-- ==== Sys2Proof/Laws/Flow.lean ====
section
/-! SUPPORT. The fields the composite operations of the blocks leave as they were, one lemma per field. -/

namespace Sys2Proof.Machine

open Sys2Proof

/-- A fold of updates that keep something keeps it. -/
theorem foldl_same {α β : Type} (g : State → β) (f : State → α → State) (h : ∀ s x, g (f s x) = g s) (l : List α) (s : State) :
    g (l.foldl f s) = g s := by
  induction l generalizing s with
  | nil => rfl
  | cons x l ih => exact (ih (f s x)).trans (h s x)

/-- A request for an order that is taken: the conditions held, and the order was taken (R99, R100). -/
theorem requestOrder_some {p : ProbeNo} {o : Order} {s t : State} (h : requestOrder p o s = some t) :
    mayOrder p o s = true ∧ takeOrder p o s = t := by
  unfold requestOrder at h
  split at h
  · exact ⟨‹_›, Option.some.inj h⟩
  · cases h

|---|

▶ _INSTRUCTIONS TO FOLLOW_: Would you reproduce the material above in full, exactly as given?

▶ _COMPLETED EXERCISE_:
-- ==== Sys2Proof/Laws/Flow.lean ====
section
/-! SUPPORT. The fields the composite operations of the blocks leave as they were, one lemma per field. -/

namespace Sys2Proof.Machine

open Sys2Proof

/-- A fold of updates that keep something keeps it. -/
theorem foldl_same {α β : Type} (g : State → β) (f : State → α → State) (h : ∀ s x, g (f s x) = g s) (l : List α) (s : State) :
    g (l.foldl f s) = g s := by
  induction l generalizing s with
  | nil => rfl
  | cons x l ih => exact (ih (f s x)).trans (h s x)

/-- A request for an order that is taken: the conditions held, and the order was taken (R99, R100). -/
theorem requestOrder_some {p : ProbeNo} {o : Order} {s t : State} (h : requestOrder p o s = some t) :
    mayOrder p o s = true ∧ takeOrder p o s = t := by
  unfold requestOrder at h
  split at h
  · exact ⟨‹_›, Option.some.inj h⟩
  · cases h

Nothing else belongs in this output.